My first reaction was that this generic form had nothing to do with teaching and would have been more appropriate for hires in the district accounting office or food service.  Not really. I’d want to know more about people applying for those positions as well – more information and of a different kind: how does this person approach problems? What expertise does he or she bring to this position? 

This district’s form asks nothing about the applicant’s knowledge of children, children’s learning, curriculum development, instructional practice, assessment models, the workings of a school, the policy context of the school. Nothing about the knowledge base of the teacher in what Shulman termed “subject matter knowledge” and “pedagogical knowledge”.  Certainly no question asking if this teacher understood the importance of knowing the child’s family and culture to avoid teaching “subtractively,” or knowing how to create a caring environment in support of social and emotional development.

There is no reason to expect any knowledge of or attention to the complexities of teaching.  The heading is the name of the school district, but the copyright on the rec form is another one of those industrial vendors that are capturing our education dollars to the detriment of our educational purposes.  Here is the link:

I was right that the rec form is “read” and “analyzed” first by computer. But there is more: this company is complicit in “analytics,” in this case crunching data to predict a teachers' measurable impact on their students' learning.  

The fast-growing talent management software company offers unique solutions, data and analytics to help schools and districts predict best teacher candidates, acquire and develop them.

These people, this organization, these computer programs and statistical gymnastics have no business in the selection of teachers for our children’s classrooms.
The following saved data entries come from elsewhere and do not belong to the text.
theorem permOn_keepsBytes {P : Params} {b : Space} {length : Nat} {s : State} (key : Byte)
    (hspan : (s.buf b).holds 0 (spanLen (bufSize b) 0 length) = true) :
    keepsBytes s (permOn P b length key s) (fun c i => c = b ∧ i < length ∧ i < bufSize b) := by
  intro c i hout
  by_cases hc : c = b
  · subst hc
    rw [permOn_read key hspan, if_neg fun hp => hout ⟨rfl, hp⟩]
  · rw [permOn_buf, if_neg hc]

/-- Settles O36: the guard holds, and the buffer is read back byte by byte. -/
theorem permResult : Obligations.PermResult := by
  intro s b length key _ hread
  have hspan : (s.buf b).holds 0 (spanLen (bufSize b) 0 length) = true :=
    (Memory.holds_iff _ _ _).2 fun k hk => by
      obtain ⟨hlength, hsize⟩ : k < length ∧ k < bufSize b - 0 := lt_min_iff.1 hk
      exact hread _ (by omega) (by omega)
  exact ⟨permOn params b length key s, if_pos hspan,
    fun i hlength hsize => (permOn_read key hspan i).trans (if_pos ⟨hlength, hsize⟩), permOn_keepsBytes key hspan,
    ⟨permOn_events .., permOn_latches .., permOn_status .., permOn_orch ..⟩, permOn_cipher .., permOn_table ..,
    permOn_crc .., permOn_subst .., permOn_temp .., permOn_rev ..⟩

end Sys2Proof.Machine
end

section
/-! SUPPORT. The HF frame builder (45_hf_builder.md): the core after each of the five steps, what the frame depends
on, and the fixed bytes of both frames. -/

namespace Sys2Proof.Machine

open Sys2Proof Sys2Proof.Claims Sys2Proof.Config

/-! ### Buffers that are filled whole -/

theorem holdsBytes_of_buf {s : State} {b : Space} {B : List Byte} (h : s.buf b = Memory.ofBytes 0 B) :
    holdsBytes s b B := fun i => by
  rw [h, Memory.read_ofBytes, if_pos (Nat.zero_le i), Nat.sub_zero]

theorem isSome_read_of_holdsBytes {s : State} {b : Space} {B : List Byte} (h : holdsBytes s b B) (i : Nat) :
    ((s.buf b).read i).isSome = true ↔ i < B.length := by
  rw [h, isSome_getElem?]

/-- A write of consecutive bytes to one buffer keeps every byte outside its range. -/
theorem keepsBytes_of_writeRange {s t : State} {b : Space} {start : Nat} {bs : List Byte}
    {stored : Space → Nat → Prop}
    (hbuf : ∀ c, t.buf c = if c = b then (s.buf b).writeRange start bs else s.buf c)
    (hstored : ∀ i, start ≤ i ∧ i < start + bs.length → stored b i) : keepsBytes s t stored := by
  intro c i hout
  rw [hbuf]
  split_ifs with hc
  · subst hc
    rw [Memory.read_writeRange, if_neg fun hi => hout (hstored i hi)]
  · rfl

/-! ### The core, step by step -/

/-- Settles O40: step 1 fills HFCORE with the loaded bytes and nothing else. -/
theorem hfLoadBytes : Obligations.HfLoadBytes := fun s => holdsBytes_of_buf (hfLoad_buf s .hfcore)

theorem hfParamRegion_of_isPair (P : Params) {s : State} (h : s.orch.isPair = true) :
    hfParamRegion P s = s.setBuf .hfcore ((s.buf .hfcore).writeRange 11 pairMarker) := if_pos h

theorem hfParamRegion_hfLoad_holdsBytes (P : Params) (s : State) :
    holdsBytes (hfParamRegion P (hfLoad s)) .hfcore (hfCoreParam P s) :=
  holdsBytes_of_buf (hfParamRegion_hfLoad_buf P s .hfcore)

/-- Settles O41: with IS_PAIR step 2 is the write of the marker alone, and HFCORE reads as `hfCoreParam`. -/
theorem pairMarkerReplacesFirstPass : Obligations.PairMarkerReplacesFirstPass := by
  intro P s hpair
  have hread := hfParamRegion_hfLoad_holdsBytes P s
  rw [hfCoreParam_pair hpair] at hread
  have hstep := hfParamRegion_of_isPair P (s := hfLoad s) hpair
  refine ⟨hread 11, hread 12, hread 13, hread 9, hread 10, ?_, ?_, ?_, ?_⟩
  · rw [hstep]
    exact keepsBytes_of_writeRange (fun c => State.buf_setBuf ..)
      fun i ⟨hlo, hhi⟩ => ⟨rfl, hlo, Nat.le_of_lt_succ hhi⟩
  all_goals rw [hstep]; rfl

/-- Settles O42: the slice that step 3 takes the CRC of is `B`, and the two bytes it writes are the field. -/
theorem hfCrcFieldRecomputes : Obligations.HfCrcFieldRecomputes := by
  intro s B hB hread
  have hslice : (s.buf .hfcore).slice 0 13 = B := Memory.slice_of_read hB (by simpa using hread)
  have hbuf := hfCheck_buf hB hslice
  have hcore := fun i => (congrArg (Memory.read · i) (hbuf .hfcore)).trans (Memory.read_writeRange ..)
  refine ⟨hcore 14, hcore 15, keepsBytes_of_writeRange hbuf fun i ⟨hlo, hhi⟩ => ⟨rfl, ?_⟩⟩
  simp only [List.length_cons, List.length_nil] at hhi
  omega

/-- The bytes of `hfCoreParam` and `hfCoreFinal` are those of R150 to R155. -/
theorem hfCoreIs_hfCoreFinal (s : State) :
    hfCoreIs s.latches s.orch.isPair s.orch.cc s.orch.pb (hfCoreParam params s) (hfCoreFinal params s) := by
  refine ⟨?_, obf_hfCoreChecked params s⟩
  split_ifs with hpair
  · exact hfCoreParam_pair hpair
  · exact obf_hfLoaded hpair

theorem hfbuild_hfcore (P : Params) (s : State) : (hfbuild P s).buf .hfcore = Memory.ofBytes 0 (hfCoreFinal P s) :=
  hfbuild_buf P s .hfcore

theorem hfbuild_hfout (P : Params) (s : State) :
    (hfbuild P s).buf .hfout = Memory.ofBytes 0 (hfFrame (hfCoreFinal P s)) :=
  hfbuild_buf P s .hfout

theorem hfbuild_keepsBytes (P : Params) (s : State) :
    keepsBytes s (hfbuild P s) (fun c _ => c = .hfcore ∨ c = .hfout ∨ c = .blk) := by
  intro c i hout
  obtain ⟨hcore, hframe, hblk⟩ : c ≠ .hfcore ∧ c ≠ .hfout ∧ c ≠ .blk := by simpa using hout
  rw [hfbuild_buf, if_neg hframe, if_neg hcore, if_neg hblk]

/-- Settles O39: HFBUILD has no guard, and each part of what it leaves is read back by its lemma. -/
theorem hfbuildResult : Obligations.HfbuildResult := fun s =>
  ⟨hfbuild params s, hfCoreParam params s, hfCoreFinal params s, rfl, hfCoreIs_hfCoreFinal s,
    length_hfCoreFinal params s, hfbuild_crc params s, holdsBytes_of_buf (hfbuild_hfcore params s),
    holdsBytes_of_buf (hfbuild_hfout params s), hfbuild_keepsBytes params s,
    ⟨hfbuild_events .., hfbuild_latches .., hfbuild_status .., hfbuild_orch ..⟩,
    hfbuild_perm .., hfbuild_temp .., hfbuild_rev ..⟩

/-! ### What the frame depends on -/

/-- The mask of R151 keeps the high nibble. -/
theorem and_highMask (b : Byte) : b &&& 0xF0 = b.extractLsb' 4 4 ++ 0#4 :=
  calc b &&& 0xF0
    _ = (b.extractLsb' 4 4 ++ b.extractLsb' 0 4) &&& (BitVec.allOnes 4 ++ 0#4) := by
      rw [BitVec.extractLsb'_append_extractLsb']
      rfl
    _ = b.extractLsb' 4 4 ++ 0#4 := by rw [BitVec.and_append, BitVec.and_allOnes, BitVec.and_zero]

/-- Bytes 0 to 10 of the loaded core come from the random byte, the low counter byte, the identity and CC. -/
theorem hfLoaded_take_congr {l l' : Latches} {cc cc' : Byte} {pb pb' : Vector Byte 3} (hrnd : l.rnd = l'.rnd)
    (hctr : low8 l.counter = low8 l'.counter) (hid0 : l.ident[0] = l'.ident[0])
    (hid1 : l.ident[1].extractLsb' 4 4 = l'.ident[1].extractLsb' 4 4) (hcc : cc = cc') :
    (hfLoaded l cc pb).take 11 = (hfLoaded l' cc' pb').take 11 := by
  simp only [hfLoaded, List.take_succ_cons, List.take_zero, and_highMask, hrnd, hctr, hid0, hid1, hcc]

theorem hfLoaded_eq_take_append (l : Latches) (cc : Byte) (pb : Vector Byte 3) :
    hfLoaded l cc pb = (hfLoaded l cc pb).take 11 ++ [pb[0], pb[1], pb[2]] := rfl

/-- The core after step 2 is decided by the flag, the loaded bytes 0 to 10, and without the flag the block. -/
theorem hfCoreParam_congr {P : Params} {s t : State} (hpair : s.orch.isPair = t.orch.isPair)
    (hhead : (hfLoaded s.latches s.orch.cc s.orch.pb).take 11 = (hfLoaded t.latches t.orch.cc t.orch.pb).take 11)
    (hpb : s.orch.isPair ≠ true → s.orch.pb = t.orch.pb) : hfCoreParam P s = hfCoreParam P t := by
  unfold hfCoreParam
  rw [← hpair]
  split_ifs with h
  · rw [hhead]
  · rw [hfLoaded_eq_take_append s.latches, hhead, hpb h, ← hfLoaded_eq_take_append]

theorem prepared_isPair (P : Params) (c : Command) (s : State) :
    (prepared P c s).orch.isPair = isPairFlag (controlCode P c) := by rw [prepared_orch]

theorem prepared_cc (P : Params) (c : Command) (s : State) : (prepared P c s).orch.cc = controlCode P c := by
  rw [prepared_orch]

theorem prepared_pb (P : Params) (c : Command) (s : State) :
    (prepared P c s).orch.pb = blockOf c s.latches.param := by
  rw [prepared_orch, blockOf]

theorem isPairFlag_iff (cc : Byte) : isPairFlag cc = true ↔ cc = 0xB4 := beq_iff_eq

/-- Settles O52: the frame is that of `hfCoreParam`, whose inputs are those of R157. -/
theorem hfFrameDependence : Obligations.HfFrameDependence := by
  intro c c' o o' s s' t t' ht ht' hcc hpb hctr hid0 hid1 hrnd i
  rw [exec_instr] at ht ht'
  cases ht
  cases ht'
  have hcore : hfCoreParam params (prepared params c (acceptRequest ⟨c.code, o⟩ s)) =
      hfCoreParam params (prepared params c' (acceptRequest ⟨c'.code, o'⟩ s')) := by
    refine hfCoreParam_congr ?_ (hfLoaded_take_congr hrnd hctr hid0 hid1 ?_) fun hpair => ?_
    · rw [prepared_isPair, prepared_isPair, hcc]
    · rw [prepared_cc, prepared_cc, hcc]
    · rw [prepared_isPair, ne_eq, isPairFlag_iff] at hpair
      rw [prepared_pb, prepared_pb]
      exact hpb hpair
  rw [runCommand_hfout, runCommand_hfout, hfCoreFinal_congr hcore]

/-! ### The fixed bytes -/

/-- Settles O50: both frames are filled whole, and `framesWhole` names the fixed bytes. -/
theorem frameFixedBytes : Obligations.FrameFixedBytes := by
  intro P c s
  obtain ⟨-, hhead, htail, -, hfiller⟩ := runCommand_framesWhole P c s
  refine ⟨fun i => ?_, fun i => ?_, hhead, htail, hfiller⟩
  · rw [isSome_read_of_holdsBytes (holdsBytes_of_buf (runCommand_hfout P c s))]
    simp [hfFrameHead, hfFrameTail]
  · rw [isSome_read_of_holdsBytes (holdsBytes_of_buf (runCommand_dlout P c s))]
    simp [dlFiller]

end Sys2Proof.Machine
end

section
/-! SUPPORT. The Deli16 frame builder (46_deli16_builder.md): the scratch bytes under both permutation passes, the
frame as the closed form of R176, and what the frame depends on. -/

namespace Sys2Proof.Machine

open Sys2Proof Sys2Proof.Claims Sys2Proof.Config

/-! ### The bytes that the frame shows -/

theorem dlStreamBytes_eq_deliStream (s : State) :
    dlStreamBytes s = deliStream (deliPayload s.latches s.orch.cc s.orch.pb) := rfl

/-- Scratch bytes 13 to 18 before both passes: the marker and the CRC head, reversed (R169, R170). -/
def deliHead : List Byte := [0x8E, 0xF0, 0xAA, 0x33, 0xAA, 0x55]

/-- Scratch bytes 13 to 28 before both passes: the head, the payload, its CRC (R169 to R171). -/
def deliField (payload : List Byte) : List Byte :=
  deliHead ++ payload ++ [low8 (crc16r (deliStream payload)), high8 (crc16r (deliStream payload))]

/-- Scratch byte `13 + i` under both passes: the first pass, on the copy of bytes 16 to 28, is at place `i - 3`, and
the second, on the whole buffer, at place `13 + i` (R172, R173). -/
def dlMasked (P : Params) (i : Nat) (b : Byte) : Byte :=
  b ^^^ (if i < 3 then 0 else keyStream P 63 (i - 3)) ^^^ keyStream P 37 (13 + i)

theorem dlScratch_drop (s : State) :
    (dlScratch s).drop 13 = deliField (deliPayload s.latches s.orch.cc s.orch.pb) := rfl

theorem deliFrame_eq (payload : List Byte) :
    deliFrame payload =
      (List.range 16).map (fun i => dlMasked params i ((deliField payload).getD i 0)) ++ dlFiller := rfl

theorem getElem?_dlScratchSecond (P : Params) (s : State) {i : Nat} (hi : i < 16) :
    (dlScratchSecond P s)[13 + i]? = ((dlScratch s)[13 + i]?).map (dlMasked P i) := by
  have hfirst : (if 13 + i < 16 then 0 else permMask P 13 63 (13 + i - 16)) =
      if i < 3 then 0 else keyStream P 63 (i - 3) := by
    refine ite_congr (propext (by omega)) (fun _ => rfl) fun hlo => ?_
    rw [permMask, if_pos (by omega), show 13 + i - 16 = i - 3 by omega]
  have hsecond : permMask P 29 37 (13 + i) = keyStream P 37 (13 + i) := if_pos (by omega)
  rw [dlScratchSecond, getElem?_perm, dlScratchFirst, getElem?_take_append_perm_drop P (by simp), Option.map_map,
    hfirst, hsecond]
  rfl

theorem getElem?_dlScratch {s : State} {i : Nat} (hi : i < 16) :
    (dlScratch s)[13 + i]? = some ((deliField (deliPayload s.latches s.orch.cc s.orch.pb)).getD i 0) := by
  have hlen : i < (deliField (deliPayload s.latches s.orch.cc s.orch.pb)).length := hi
  rw [← List.getElem?_drop, dlScratch_drop, List.getElem?_eq_getElem hlen, List.getD_eq_getElem _ _ hlen]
Their models in no way capture (or even mention) what is essential in teaching.  (As a result, of course, their predictive models are even more useless.)
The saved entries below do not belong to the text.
/-! ## The image -/

/-- Settles O21: of the ways to complete only a landed write changes the image, and it changes its own offset. -/
theorem anImageByteChangesOnlyByALandedWrite : Obligations.AnImageByteChangesOnlyByALandedWrite := by
  intro i s t o hwf h hne
  obtain himg | ⟨a, d, hi, hp, himg⟩ := (exec_completes h).img_cases
  · exact absurd (by rw [himg]) hne
  · rw [himg] at hne ⊢
    have ho : o = s.phys a := by
      by_contra hother
      exact hne (Memory.read_write_ne s.img d hother)
    subst ho
    rw [protect_eq, decide_eq_false_iff_not, Nat.not_le] at hp
    exact ⟨a, d, hi, hp, s.phys_eq a, Memory.read_write_self _ d hwf⟩

/-- The canonical form of a non-empty image. -/
theorem Memory.wfFrom_cons {lo a : Nat} {v : Byte} {m : Memory} :
    Memory.wfFrom lo ((a, v) :: m) = true ↔
      lo ≤ a ∧ v ≠ Memory.unlisted ∧ Memory.wfFrom (a + 1) m = true := by
  simp [Memory.wfFrom, and_assoc]

@[simp] theorem Memory.read_head (a : Nat) (v : Byte) (m : Memory) : Memory.read ((a, v) :: m) a = v := by
  rw [Memory.read_cons, if_pos rfl]

/-- An offset that a canonical image from `lo` on lists is not below `lo`. -/
theorem Memory.le_of_read_ne {m : Memory} {lo off : Nat} (h : Memory.wfFrom lo m = true)
    (hne : m.read off ≠ Memory.unlisted) : lo ≤ off :=
  Nat.le_of_not_lt fun hlt => hne (Memory.read_below h hlt)

/-- A canonical image that reads as unlisted everywhere lists nothing. -/
theorem Memory.eq_nil_of_read {m : Memory} {lo : Nat} (h : Memory.wfFrom lo m = true)
    (hread : ∀ o, m.read o = Memory.unlisted) : m = [] := by
  cases m with
  | nil => rfl
  | cons c m =>
    obtain ⟨a, v⟩ := c
    obtain ⟨-, hv, -⟩ := Memory.wfFrom_cons.mp h
    exact absurd (by simpa using hread a) hv

/-- Extensionality of the canonical form. The first offset listed is the least that does not read as unlisted, so
equal contents give equal heads; below its own start a tail reads as unlisted, so they give equal tails. -/
theorem Memory.ext_of_wfFrom {m m' : Memory} {lo lo' : Nat} (h : Memory.wfFrom lo m = true)
    (h' : Memory.wfFrom lo' m' = true) (hread : ∀ o, m.read o = m'.read o) : m = m' := by
  induction m generalizing lo lo' m' with
  | nil => exact (Memory.eq_nil_of_read h' fun o => (hread o).symm).symm
  | cons c m ih =>
    cases m' with
    | nil => exact Memory.eq_nil_of_read h hread
    | cons c' m' =>
      obtain ⟨a, v⟩ := c
      obtain ⟨a', v'⟩ := c'
      obtain ⟨-, hv, hm⟩ := Memory.wfFrom_cons.mp h
      obtain ⟨-, hv', hm'⟩ := Memory.wfFrom_cons.mp h'
      have hle : a ≤ a' :=
        Memory.le_of_read_ne (Memory.wfFrom_cons.mpr ⟨le_rfl, hv, hm⟩) (by simpa [hread a'])
      have hge : a' ≤ a :=
        Memory.le_of_read_ne (Memory.wfFrom_cons.mpr ⟨le_rfl, hv', hm'⟩) (by simpa [← hread a])
      obtain rfl : a = a' := Nat.le_antisymm hle hge
      obtain rfl : v = v' := by simpa using hread a
      have htail : ∀ o, Memory.read m o = Memory.read m' o := by
        intro o
        by_cases ho : o = a
        · rw [Memory.read_below hm (by omega), Memory.read_below hm' (by omega)]
        · simpa [Memory.read_cons, ho] using hread o
      rw [ih hm hm' htail]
It would be almost a relief to learn that this vendor – and others like them – are awarded contracts through shady deals with kick-backs to school board members or “consulting fees” to district bureaucrats who sign the big checks to these groups.  That kind of corruption can eventually be investigated, brought to light, and perhaps even prosecuted. 

But when these outsourced vendors become entrenched in the system, when the systems themselves voluntarily “de-skill” by outsourcing their most important decisions to “analytics” based on empty and misleading “data,” they are tougher to dislodge.  Teachers seeking jobs are not in a position to critique the on-line forms lest they be seen not having “the ability to follow directions.”  A recommender doesn’t dare risk challenging the recommendation system while our students or former students have active applications in process.    And it is unlikely that parents have any idea that a “teacher match” system chose the list to be considered or, worse, eliminated promising teachers whose gifts and imagination and dedication do not fit the indicators, do not work in ways that can be quantified.